C’est seulement à partir de données vérifiables que l’État pourra déterminer s’il existe effectivement une fraude organisée ou simplement une pratique commerciale parfaitement conforme à la législation.
CONCLUSION: LES RECETTES PUBLIQUES NE DOIVENT PAS ÊTRE LA VARIABLE D’AJUSTEMENT
L’affaire des motos de Matadi pose finalement une question beaucoup plus large : quelle administration douanière voulons-nous pour la RDC ?
Une administration qui laisse prospérer les zones grises ?
Ou une administration moderne, professionnelle, transparente et capable de distinguer l’opérateur honnête du fraudeur ?
La réponse devrait être évidente.
La RDC a besoin de recettes pour financer ses routes, ses écoles, ses hôpitaux, ses infrastructures et ses services publics.
Chaque franc perdu à cause d’une sous-déclaration ou d’une fausse qualification de marchandise est donc un franc qui manque quelque part à la collectivité.
Mais la lutte contre la fraude doit également respecter les droits des opérateurs économiques.
Il faut contrôler sans harceler, taxer sans étouffer, sanctionner sans arbitraire et surtout appliquer les mêmes règles à tout le monde.
À Matadi, le dossier des motos mérite donc mieux que les rumeurs et les accusations croisées.
Il mérite un véritable audit douanier, des chiffres, des documents et des explications publiques.
Si les soupçons sont infondés, le contrôle permettra de blanchir les opérateurs concernés.

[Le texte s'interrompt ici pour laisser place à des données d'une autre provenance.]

-- ==== Sys2Proof/Machine/Device.lean ====
section
/-! DEFINITION. The device register space: launch ports, control block, event ring answers, snapshot and save windows (R43 to
R46, R362, R381, R385, R386, R389); and bring-up, firmware and attestation (R387, R388). -/

namespace Sys2Proof.Machine

/-! ### Launch ports (R43 to R46) -/

def State.port (s : State) (page : BitVec 6) : Port := s.dev.ports[page.toNat]
def State.setPort (s : State) (page : BitVec 6) (p : Port) : State :=
  { s with dev := { s.dev with ports := s.dev.ports.set page.toNat p } }

/-- A write of ADDR (0), ARG (1), TOKEN (2) or FLAGS (3). -/
def Port.write (p : Port) (r : Nat) (v : Word) : Port :=
  let p := { p with wr := p.wr ||| BitVec.ofNat 4 (2 ^ r) }
  match r with
  | 0 => { p with addr := v }
  | 1 => { p with arg := v }
  | 2 => { p with token := v }
  | _ => { p with flags := v }

/-- A write of GO: it captures the four registers, or has no effect while STATE is 1 (R46). CODE and LP.BAD read 0 while STATE is 1, of
which R45 says nothing (DESIGN CHOICE, log 93). -/
def Port.go (p : Port) (v : Word) : Port :=
  if p.st = 1 then { p with drop := true }
  else
    { p with
      capWr := p.wr, capAddr := p.addr, capArg := p.arg, capToken := p.token, capFlags := p.flags
      wr := 0, drop := false, st := 1, code := 0, seq := v.setWidth 16, bad := 0 }

/-- In recovery every GO is dropped (R385). -/
def State.lpGo (s : State) (page : BitVec 6) (v : Word) : State :=
  if s.dev.recov then s else s.setPort page ((s.port page).go v)

/-- LP.STATUS (R45). -/
def Port.status (p : Port) : Word :=
  BitVec.ofNat 64 (p.seq.toNat * 2 ^ 16 + p.code.toNat * 2 ^ 8 + p.wr.toNat * 2 ^ 4 + (if p.drop then 8 else 0) + p.st.toNat)

/-! ### Answers of the host (R386) -/

/-- What the event `seq` asked, when it awaits an answer. -/
def State.askOf (s : State) (seq : BitVec 32) : Option Ask := (s.dev.asks.find? fun a => a.1 == seq).map Prod.snd
/-- The event has its answer. -/
def State.answered (s : State) (seq : BitVec 32) : State :=
  { s with dev := { s.dev with asks := s.dev.asks.filter fun a => a.1 != seq } }

/-- A translation fault: walk again, or raise the trap. -/
def State.respXlate (s : State) (seq : BitVec 32) (trap : Bool) : Option State :=
  match s.askOf seq with
  | some (.xlate id c v) =>
    some ((s.answered seq).mapCtx id fun x =>
      if x.phase == .stopped then { x with phase := .running, stall := if trap then .raise c v else x.stall } else x)
  | _ => none

/-- The node at which the question of FDOM ends: the one whose own value decides, or the root (R28). It is the node whose subtree
stops when the host answers policy 1, which neither R28 nor R386 names (DESIGN CHOICE, log 93). -/
def State.decider (s : State) : List (Nat × Nat) → Option (Nat × Nat)
  | [] => none
  | [r] => some r
  | r :: rs =>
    match (s.node? r.1 r.2).bind Node.fdom with
    | some 0 | some 1 => some r
    | _ => s.decider rs

/-- An unhandled fault: the policy to apply, 0 or 1 (R28, R353). -/
def State.respPolicy (s : State) (seq : BitVec 32) (pol : Nat) : Option State :=
  let top (leaf : Nat × Nat) : Nat × Nat := (s.decider (s.ancestors leaf)).getD leaf
  if pol > 1 then none else
  match s.askOf seq with
  | some (.fault id) =>
    let s' := s.answered seq
    match s.ctx? id with
    | none => some s'
    | some c =>
      match c.leaf with
      | some leaf => some (s'.applyPolicy (some c) (pol == 1) (top leaf))
      | none => some (s'.stopInstance c)
  | some (.record l n) => some ((s.answered seq).applyPolicy none (pol == 1) (top (l, n)))
  | _ => none

/-- The contexts that are switched together: the members of a gang copy, in order, or the one (R64). -/
def State.together (s : State) (c : Ctx) : List Ctx :=
  match c.leaf, c.gang with
  | some _, some (copy, _) =>
    let all := s.ctxs.filter fun d => d.leaf == c.leaf && d.gang.map Prod.fst == some copy
    (List.range 4).flatMap fun m => all.filter fun d => d.gang.map Prod.snd == some m
  | _, _ => [c]

/-- The host has answered for the context and for its whole gang copy, and the layers that they need are free: they go on together
(R64, R237, R362). -/
def State.goTogether (s : State) (c : Ctx) : Option State :=
  let cs := s.together c
  if cs.all fun d => d.phase == .stopped && d.hostSave == .answered && s.layersFree d d.coreid then
    some (cs.foldl (fun s d => s.goAgain d.id) s)
  else none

S’ils sont fondés, il faudra alors agir avec fermeté.
Car au bout du compte, la DGDA n’est pas là pour protéger quelques intérêts particuliers. Elle est là pour protéger les recettes et les intérêts de la République.
Le moment est donc venu de faire revenir tout le monde à la raison : importateurs, déclarants, fournisseurs et surtout agents chargés du contrôle.
La fraude ne doit pas devenir une méthode de commerce.
Et la douane ne doit jamais devenir un espace où la complaisance coûte à la République ce que les contribuables honnêtes s’efforcent de payer.